2016-05-24 23:02 ET - News Release

Mr. Anthony Potter reports

ANTRIM ENERGY INC. ANNOUNCES 2016 FIRST QUARTER RESULTS

Antrim Energy Inc. has released its financial results for the three-month period ended March 31, 2016.

All financial figures are unaudited and are in U.S. dollars unless otherwise noted.

Highlights

  • Strong cash position, no debt, substantially lower general and administrative costs and limited financial commitments moving forward;
  • Obtain 100-per-cent interest in the highly prospective Skellig block in Ireland (subject to finalization and government approval);
  • Continue to evaluate merger and acquisition opportunities.

Corporate

Antrim, with its current cash resources, no debt and no decommissioning obligations, continues to maintain a strong financial position. Working capital at March 31, 2016, was $9.2-million, including cash and cash equivalents of $9.4-million.

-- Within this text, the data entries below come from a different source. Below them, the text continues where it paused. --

/-- Write a record at the producer offset; one that finds too little room is lost (R426, R47). -/
def Chip.writeCapture (c : Chip) (x : MirrorCopy) : Chip :=
  let r := c.swx.mirror.getD x.session ⟨0, false⟩
  let rec_ := captureBytes x r
  let size := 2 ^ clamp 16 26 (c.get RING_CAP_CFG_size_log2)
  let prod := c.get RING_CAP_PROD_prod
  let used := (prod + 2 ^ 32 - c.get RING_CAP_CONS_cons) % 2 ^ 32
  let left := size - prod % size
  let pad := if left < rec_.length then left else 0
  if !c.flag RING_CAP_CFG_en || !c.mgmt.bme || c.mgmt.d3 || decide (size < used + pad + rec_.length) then c.loseCopy x.session
  else
    let c := if 0 < pad then c.send (.captureRecord (prod % size) (capturePad pad)) else c
    let at_ := (prod + pad) % size
    let c := (c.send (.captureRecord at_ rec_)).set RING_CAP_PROD_prod (prod + pad + rec_.length)
    let c := if c.get RING_CAP_WB_addr ≠ 0 then c.send (.hostWrite (c.get RING_CAP_WB_addr) (c.get RING_CAP_PROD_prod)) else c
    let c := { c with mgmt := { c.mgmt with capNew := true },
                      swx := { c.swx with mirror := c.swx.mirror.put x.session ⟨0, false⟩ } }
    c.bumpS SWX_MIR_CNT_count SWX_MIR_CNT_stuck 1 x.session

/-- A copy reaches its destination: the analysis port sends it as the original frame, or it becomes a capture record (R48, R49). -/
def Chip.deliverCopy (c : Chip) (x : MirrorCopy) : Chip :=
  if c.flag SWX_MIR_CTL_dst_kind x.session then c.writeCapture x
  else (c.send (.mirrorFrame (c.get SWX_MIR_CTL_dst_port x.session) x.bytes)).bumpS SWX_MIR_CNT_count SWX_MIR_CNT_stuck 1 x.session

/-- The cells of a message of bytes (R24). -/
def cellsOf (src dst cls msgId ctx : Nat) (mirror : Bool) (data : Bytes) : List Cell :=
  let n := max 1 (ceilDiv data.length 256)
  (List.range n).map (fun k =>
    let d := (data.drop (k * 256)).take 256
    ⟨src, dst, cls, k = 0, k + 1 = n, mirror, 0, msgId, d.length - 1, k, ctx, false, 0, 0, d⟩)

/-- The next msg_id of a source, from a number on, that it has neither in flight nor kept (R26). -/
def Chip.freeId (c : Chip) (src : Nat) : Nat → Nat → Option Nat
  | 0, _ => none
  | n + 1, id =>
    if c.swx.flight.has (flightKey src id) || c.swx.kept.any (fun m => m.src = src && m.msgId = id) then c.freeId src n ((id + 1) % 65536) else some id

/-- Does a sub-port carry host sessions, of a transport if one is named? -/
def Chip.carries (c : Chip) (sub : Nat) (t : Option Transport) : Bool :=
  c.conns.any (fun e => e.2.state ≠ .closing && (t.isNone || t = some e.2.transport) && (e.2.sub = sub || e.2.paths.any (fun p => p.2.sub = sub)))

/-- Is a sub-port an analysis port that an enabled mirror session uses (R48)? -/
def Chip.analysis (c : Chip) (sub : Nat) : Bool :=
  (List.range 4).any (fun m => c.flag SWX_MIR_CTL_en m && !c.flag SWX_MIR_CTL_dst_kind m && c.get SWX_MIR_CTL_dst_port m = sub)

/-- SWX_MIR_CTL.en reads 0 where the configuration makes no copies or breaks R48 (R52). -/
def Chip.judgeMirror (c : Chip) (m : Nat) : Chip :=
  let toPort := !c.flag SWX_MIR_CTL_dst_kind m
  let broken := toPort && (c.carries (c.get SWX_MIR_CTL_dst_port m) none ||
    (!c.flag SWX_MIR_CTL_src_kind m && c.get SWX_MIR_CTL_src_port m = c.get SWX_MIR_CTL_dst_port m))
  if c.get SWX_MIR_CTL_dir m = 0 || broken then c.set SWX_MIR_CTL_en 0 m else c

/-- A tap makes a copy: into its copy store of 256 KiB and, in C7, onto the switch (R47). `tap` is the attach point of the tap. A copy for which every msg_id of the tap is in
flight is lost too (R26). -/
def Chip.mirrorCopy (c : Chip) (tap : Nat) (x : MirrorCopy) : Chip :=
  let used := c.swx.copyStore.getD tap 0
  match if 262144 < used + x.bytes.length then none else c.freeId tap 65536 (c.swx.nextId.getD tap 0) with
  | none => c.loseCopy x.session
  | some id =>
    let dst := if c.flag SWX_MIR_CTL_dst_kind x.session then 31 else c.get SWX_MIR_CTL_dst_port x.session / 4
    let c := { c with swx := { c.swx with
      nextId := c.swx.nextId.put tap ((id + 1) % 65536),
      copies := c.swx.copies.put (tap * 65536 + id) x,
      copyStore := c.swx.copyStore.put tap (used + x.bytes.length) } }
    c.offerMessage (cellsOf tap dst 7 id x.ctx true x.bytes)

/-- The bytes a session's snap length leaves (R48, R52). -/
def Chip.snapped (c : Chip) (m : Nat) (b : Bytes) : Bytes :=
  let n := c.get SWX_MIR_CTL_snap_64 m
  if n = 0 then b else b.take (n * 64)

/-- Copy a frame that passes a port's tap (R46): every enabled session whose source is this port and direction. -/
def Chip.mirrorPort (c : Chip) (portSub : Nat) (egress : Bool) (frame : Bytes) : Chip :=
  (List.range 4).foldl (fun c m =>
    if c.flag SWX_MIR_CTL_en m && !c.flag SWX_MIR_CTL_src_kind m && c.get SWX_MIR_CTL_src_port m = portSub &&
        bit (c.get SWX_MIR_CTL_dir m) (b2n egress) then
      c.mirrorCopy (portSub / 4) ⟨m, egress, portSub, 0xFFFFFFFF, frame.length, c.snapped m frame, c.now⟩
    else c) c

/-- Copy a frame of a session at its DROVE island (R46). -/
def Chip.mirrorSession (c : Chip) (ctx portSub : Nat) (egress : Bool) (frame : Bytes) : Chip :=
  (List.range 4).foldl (fun c m =>
    if c.flag SWX_MIR_CTL_en m && c.flag SWX_MIR_CTL_src_kind m && c.get SWX_MIR_CTL_src_ctx m = ctx &&
        bit (c.get SWX_MIR_CTL_dir m) (b2n egress) then
      c.mirrorCopy (8 + ctx / 65536) ⟨m, egress, portSub, ctx, frame.length, c.snapped m frame, c.now⟩
    else c) c

/-! ### The resequencers (R29, R30, R36) -/

/-- The host command that a message's context word names: bit 31, then the command's key (DESIGN CHOICE, assumption 21: R25 leaves ctx to the units). -/
def ctxCommand (ctx : Nat) : List Nat := if bit ctx 31 then [ctx % 2 ^ 31] else []

/-- A message is at its end, delivered or lost: its identifier is free (R26), its destination holds no cell of it. -/
def Chip.endMessage (c : Chip) (dst src msgId : Nat) : Chip :=
  { c with swx := { c.swx with
    flight := c.swx.flight.del (flightKey src msgId),
    poisoned := c.swx.poisoned.filter (· ≠ (src, msgId)),
    asm := c.swx.asm.del ((dst * 32 + src) * 65536 + msgId) } }

/-- A destination discards a poisoned message (R36): the command that it serves fails. A mirror copy that comes poisoned is counted as lost (DESIGN CHOICE, assumption 21: R47
names a full copy store and a full capture ring). -/
def Chip.loseMessage (c : Chip) (x : Cell) : Chip :=
  if x.mirror then
    match c.swx.copies.get? (flightKey x.src x.msgId) with
    | some m => ({ c with swx := { c.swx with copies := c.swx.copies.del (flightKey x.src x.msgId) } } : Chip).loseCopy m.session
    | none => c
  else { c with swx := { c.swx with damaged := c.swx.damaged ++ ctxCommand x.ctx } }

/-- A destination has all cells of a message (R31): it takes the bytes; a mirror copy goes on to the analysis port or the capture ring. -/
def Chip.takeMessage (c : Chip) (x : Cell) (cells : List Cell) : Chip :=
  let c := c.send (.messageDelivered x.dst x.src x.msgId x.cls x.ctx x.mirror ((sortBy (·.idx) cells).flatMap (·.data)))
  match if x.mirror then c.swx.copies.get? (flightKey x.src x.msgId) else none with
  | some m => ({ c with swx := { c.swx with copies := c.swx.copies.del (flightKey x.src x.msgId) } } : Chip).deliverCopy m
  | none => c

/-- Deliver a cell to its destination, poisoned when its message is. The destination reassembles messages by src_ap, msg_id and cell_idx (R31); the last cell ends the message. -/
def Chip.deliverCell (c : Chip) (x : Cell) : Chip :=
  let x := { x with poison := x.poison || c.swx.poisoned.contains (x.src, x.msgId) }
  let c := c.send (.cellDelivered x x.header)
  let k := (x.dst * 32 + x.src) * 65536 + x.msgId
  let cells := c.swx.asm.getD k [] ++ [x]
  if !x.last then { c with swx := { c.swx with asm := c.swx.asm.put k cells } }
  else
    let c := c.endMessage x.dst x.src x.msgId
    if cells.any (·.poison) then c.loseMessage x else c.takeMessage x cells

/-- Deliver, in sequence order, what an output holds of a source from its expected number on. -/
def reseqDrain (dst src : Nat) : Nat → Chip → Chip
  | 0, c => c
  | fuel + 1, c =>
    let k := dst * 32 + src
    let e := c.swx.seqExpect.getD k 0
    match c.swx.reorder.find? (fun x => x.dst = dst && x.src = src && x.seq = e) with
    | some x =>
      let c := { c with swx := { c.swx with
        reorder := c.swx.reorder.erase x, seqExpect := c.swx.seqExpect.put k ((e + 1) % 65536) } }
      reseqDrain dst src fuel (c.deliverCell x)
    | none => c

/-- Are the 512 reorder slots of an output all in use (R30)? -/
def Chip.slotsFull (c : Chip) (o : Nat) : Bool := decide (512 ≤ (c.swx.reorder.filter (fun x => x.dst = o)).length)
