/-- The island that a domain belongs to (R15, R308). -/
def domainIsland (d : Nat) : Nat :=
  if d < 8 then d else if d < 16 then d - 8 else if d < 20 then d - 8 else if d < 22 then d - 8 else if d < 26 then d - 8 else if d < 28 then d - 8
  else if d < 30 then d - 10 else if d < 34 then d - 10 else if d < 40 then 24 + (d - 34) / 2 else if d < 44 then d - 13 else if d < 48 then d - 17
  else if d = 48 then 31 else if d < 51 then d - 17 else if d < 54 then 34 else if d < 57 then 35 else if d = 57 then 24 else if d < 60 then d - 46 else 36

/-- The domains with the logic of an island; the halves of a cipher island and the cores of MGMT are two each (R15, R308). -/
def logicDomains (island : Nat) : List Nat :=
  (List.range 62).filter (fun d => domainIsland d = island && (d < 8 || (16 ≤ d && d < 28) || (30 ≤ d && d < 44) || (48 ≤ d && d < 52) || d = 54 || d = 55))

/-- An island that does not run holds back-pressure at its stile from the switch (R20, R45): SWX_OUT_STAT.stalled shows it. An island with two halves runs while one does. -/
def Chip.showStall (c : Chip) (island : Nat) : Chip :=
  match attachPoint island with
  | some ap => c.setFlag SWX_OUT_STAT_stalled (!(logicDomains island).any (fun d => c.get GOV_PD_STAT_state d = 2)) ap
  | none => c

/-- Bring a domain to a state: 0 power-gated, 1 clock-gated, 2 running, 3 waking. -/
def Chip.gateDomain (c : Chip) (d st : Nat) : Chip :=
  let was := c.get GOV_PD_STAT_state d
  Chip.showStall (island := domainIsland d) <|
  if st = 3 then
    if was = 0 || was = 1 then
      let c := ((c.set GOV_PD_STAT_state 3 d).bump GOV_PD_STAT_wakes 1 d).cntGov 15
      if was = 0 then { c with gov := { c.gov with coldGated := addNew d c.gov.coldGated } } else c
    else c
  else if was = st then c
  else (c.set GOV_PD_STAT_state st d).raiseIf (st = 0) 0x620

/-- PD_SET (0x0730). -/
def pdSet (h : Hdr) (domain req : Nat) : Chip → Chip :=
  runCommand ⟨0x0730, false, .w, paramBytes [1, 1]⟩ h [] (fun c =>
    let bad := req = 3 && (neverGated domain || clockGated domain)
    Res.guard (c.raiseIf (decide (domain < 62) && bad) 0x622) [refuseIf (decide (62 ≤ domain)) 0x0102 32, refuseIf (domainAbsent c.id domain) 0x0200 domain,
        refuseIf (decide (4 ≤ req) || bad) 0x0102 33]
      (fun c =>
        let c := c.set GOV_PD_CTL_req req domain
        Res.ok (if req = 1 then c.gateDomain domain 3 else if req = 2 then c.gateDomain domain 1 else if req = 3 then c.gateDomain domain 0 else c)))

/-- May automatic control power-gate a domain now, by what the chip knows (R308)? Activity and cipher demand are the event's to say. -/
def Chip.mayGate (c : Chip) (d : Nat) : Bool :=
  if d < 16 then c.get PORT_CFG_sub_en (d % 8) = 0
  else if 44 ≤ d && d < 48 then (List.range 8).all (fun k => !c.powered ((d - 44) * 8 + k))
  else if d = 52 || d = 53 then c.get TWIN_PLINK_lanes_up = 0
  else if d = 61 then c.flag FUSE_STAT_debug_locked
  else d = 35 || d = 37 || d = 39 || d = 55

/-- DOMAIN_IDLE (R309): idle with empty stiles for 10 µs, or its gating condition met. -/
def domainIdle (domain : Nat) (c : Chip) : Chip :=
  if 62 ≤ domain || domainAbsent c.id domain || c.get GOV_PD_CTL_req domain ≠ 0 || c.get GOV_PD_STAT_state domain ≠ 2 || neverGated domain then c
  else if clockGated domain then c.gateDomain domain 1
  else if c.mayGate domain then c.gateDomain domain 0 else c

/-- DOMAIN_WAKE_REQUEST (R18 to R20, R309): an island writes into a stile toward a gated domain; behind an entry that waits, an entry for any domain waits. A domain forced to stay gated does not wake; the sender waits. -/
def domainWakeRequest (domain sender : Nat) (c : Chip) : Chip :=
  if 62 ≤ domain || domainAbsent c.id domain then c
  else
    let key := sender * 64 + domainIsland domain
    let waits := c.swx.waitsAt key
    let c := if c.get GOV_PD_STAT_state domain = 2 && waits.isEmpty then c
      else { c with swx := c.swx.putStile key (waits ++ [domain]) }
    if c.get GOV_PD_CTL_req domain < 2 then c.gateDomain domain 3 else c

/-- The entries that can leave the stiles do, from the front of each, as far as their domains run; what waited at a sender follows (R18, R19). -/
def Chip.drainStiles (c : Chip) : Chip :=
  let keys := c.swx.stiles.keys
  { c with swx := keys.foldl (fun w key => w.putStile key ((w.waitsAt key).dropWhile (fun d => c.get GOV_PD_STAT_state d = 2))) c.swx }

/-- DOMAIN_WAKE_DONE (R309): the back-pressure ends and the entries that waited are taken. -/
def domainWakeDone (domain : Nat) (c : Chip) : Chip :=
  if 62 ≤ domain || c.get GOV_PD_STAT_state domain ≠ 3 then c
  else
    let cold := c.gov.coldGated.contains domain
    let c := (c.set GOV_PD_STAT_state 2 domain).raiseIf cold 0x621
    let c := c.showStall (domainIsland domain)
    ({ c with gov := { c.gov with coldGated := c.gov.coldGated.erase domain } } : Chip).drainStiles

end Sys2Proof.Machine
end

Antrim continues to search for merger and acquisition opportunities, using a structured approach in its evaluation. Key criteria include strategic fit, focus on near-term appraisal/development, use of funds, transformative potential with upside potential for Antrim shareholders, and current or near-term cash flow. In a period of significant commodity price volatility, ensuring that the opportunity remains viable in a low oil and gas price environment is a key component in the evaluation.

In Ireland, the company has a 100-per-cent working interest in frontier exploration licence (FEL) 1/13, subject to finalization and government approval of the transfer of Kosmos Energy Ireland's interest to Antrim. Antrim was one of the first companies to realize the oil and gas potential in the southern Porcupine basin. The Porcupine basin is the conjugate basin to the eastern Canadian Orphan basin/Flemish Pass area, where several significant oil discoveries have recently been made. Studies of these conjugate margins have demonstrated many similarities in terms of source rock, maturation, hydrocarbon migration, reservoir characteristics and trap formation.

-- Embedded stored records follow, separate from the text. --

/-- Stripe, position and block within the strip of a block of a physical acre (R225). -/
def Flock.place (f : Flock) (pa blk : Nat) : Nat × Nat × Nat :=
  let t := blk / 16
  (pa * f.spa + t / f.w, t % f.w, blk % 16)

/-- The physical acre and the block in it of a data position of a stripe. -/
def Flock.unplace (f : Flock) (stripe j b : Nat) : Nat × Nat := (stripe / f.spa, ((stripe % f.spa) * f.w + j) * 16 + b)

def Flock.row (f : Flock) (stripe : Nat) : Nat := stripe % atLeast1 f.l

def Flock.cycle (f : Flock) (stripe : Nat) : Nat := stripe / atLeast1 f.l

/-- The member that a row names at a position. -/
def Flock.member (f : Flock) (r pos : Nat) : Nat := (f.rows.getD r []).getD pos 0

/-- Rows before r that hold a member. -/
def Flock.occ (f : Flock) (r m : Nat) : Nat := ((f.rows.take r).filter (fun x => x.contains m)).length

/-- The member strip that holds a position of a stripe, on the member the row names. -/
def Flock.strip (f : Flock) (stripe pos : Nat) : Nat :=
  f.cycle stripe * (f.k + f.s) + f.occ (f.row stripe) (f.member (f.row stripe) pos)

def stripLba (i b : Nat) : Nat := 16384 + 16 * i + b

/-- The relocation of a position (R226): target member and the strip on it. -/
def Flock.reloc (f : Flock) (stripe pos : Nat) : Option (Nat × Nat) :=
  (f.relocs.get? (f.row stripe * 32 + pos)).map (fun t => (t.1, f.cycle stripe * (f.k + f.s) + f.k + t.2))

/-- Is the strip of a returned member stale (R256)? -/
def Flock.isStale (f : Flock) (m i : Nat) : Bool := (f.stale.getD m []).contains (i / 1024)

/-- Where a position of a stripe is read: slot and first block of the strip, none while it is missing (R226, R244, R256, R267). -/
def Flock.readAt (f : Flock) (stripe pos : Nat) : Option (Nat × Nat) :=
  let m := f.member (f.row stripe) pos
  let i := f.strip stripe pos
  if f.home.contains (stripe, pos) || (!f.absent.contains m && !f.isStale m i) then some (f.slots.getD m 0xFF, stripLba i 0)
  else if f.absent.contains m && f.placed.contains (stripe, pos) then
    match f.reloc stripe pos with
    | some (t, i) => if f.absent.contains t || f.isStale t i then none else some (f.slots.getD t 0xFF, stripLba i 0)
    | none => none
  else none

/-- Where a position of a stripe is written: the member, the target of its relocation, or nowhere (R226, R245). -/
def Flock.writeAt (f : Flock) (stripe pos : Nat) : Option (Nat × Nat) :=
  let m := f.member (f.row stripe) pos
  if f.home.contains (stripe, pos) || !f.absent.contains m then some (f.slots.getD m 0xFF, stripLba (f.strip stripe pos) 0)
  else match f.reloc stripe pos with
    | some (t, i) => if f.absent.contains t then none else some (f.slots.getD t 0xFF, stripLba i 0)
    | none => none

/-- Positions of a stripe that cannot be read. -/
def Flock.missing (f : Flock) (stripe : Nat) : List Nat := (List.range (f.w + 2)).filter (fun p => (f.readAt stripe p).isNone)

/-- The flock and member of a slot. -/
def Chip.memberOf (c : Chip) (slot : Nat) : Option (Nat × Nat) :=
  (c.stripes.flocks.first? (fun _ f => f.slots.contains slot)).map (fun e => (e.1, e.2.slots.findIdx (fun s => s = slot)))

def Chip.flock? (c : Chip) (f : Nat) : Option Flock := c.stripes.flocks.get? f

def Chip.updFlock (c : Chip) (f : Nat) (g : Flock → Flock) : Chip := { c with stripes := { c.stripes with flocks := c.stripes.flocks.upd f g } }

/-- The acre record that covers a stripe. -/
def Flock.acreOf (f : Flock) (stripe : Nat) : Option AcreRec := f.acres.get? (stripe / f.spa)

/-- The fold that a stripe belongs to: that of its acre's group (R227). -/
def Flock.foldOf (f : Flock) (stripe : Nat) : Option Nat := f.groups.get? (stripe / f.spa / 1024)

/-! ### State of a flock (R244, R250) -/

/-- Members that count against the two that a flock can miss. -/
def Flock.missingCount (f : Flock) : Nat := (f.absent.filter (fun m => !f.rebuilt.contains m)).length

def Flock.state (f : Flock) : Nat := if 2 < f.missingCount then 3 else if f.absent = [] then 1 else 2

The company has identified two highly prospective Jurassic fault blocks and one Cretaceous submarine fan system in the FEL 1/13 licence, as well as numerous other leads. To move exploration of FEL 1/13 forward, Antrim is seeking to extend the first exploration phase of the licence, as well as farm out a portion of its interest in the licence to a new operator. In February, 2016, the first-round results of the Ireland 2015 Atlantic Margin licensing round were announced. In total, 14 new licensing options were awarded with successful participants including Eni, ExxonMobil, Statoil and BP, confirming very strong industry interest in this frontier exploration play. A second announcement of results from the licensing round is expected in May, 2016.

Ireland

FEL 1/13, Antrim 100 per cent

In 2013, Kosmos farmed in to Antrim's licencing option over the Skellig block and acquired a 75-per-cent interest in and operatorship of FEL 1/13 in exchange for carrying the full costs of a 3-D seismic program and reimbursement of a portion of Antrim's past exploration costs. Results from the subsequent 3-D seismic reinforced Antrim's interpretation based on 2-D seismic and strongly indicated the presence of Lower Cretaceous slope fan and channel deposits similar in geometry and seismic character to many of the recent Cretaceous oil discoveries offshore West Africa. The licence prospect inventory includes two tilted Jurassic fault blocks and a Cretaceous submarine fan, as well as several other leads.

In September, 2015, Antrim was advised by Kosmos of its intention to withdraw from all of its licence interests in Ireland to focus on other recent discoveries in its African portfolio. The company has applied for and anticipates obtaining, at no further cost, a 100-per-cent working interest in and operatorship of the licence, subject to finalization and government approval of the transfer of Kosmos interest in FEL 1/13 to Antrim.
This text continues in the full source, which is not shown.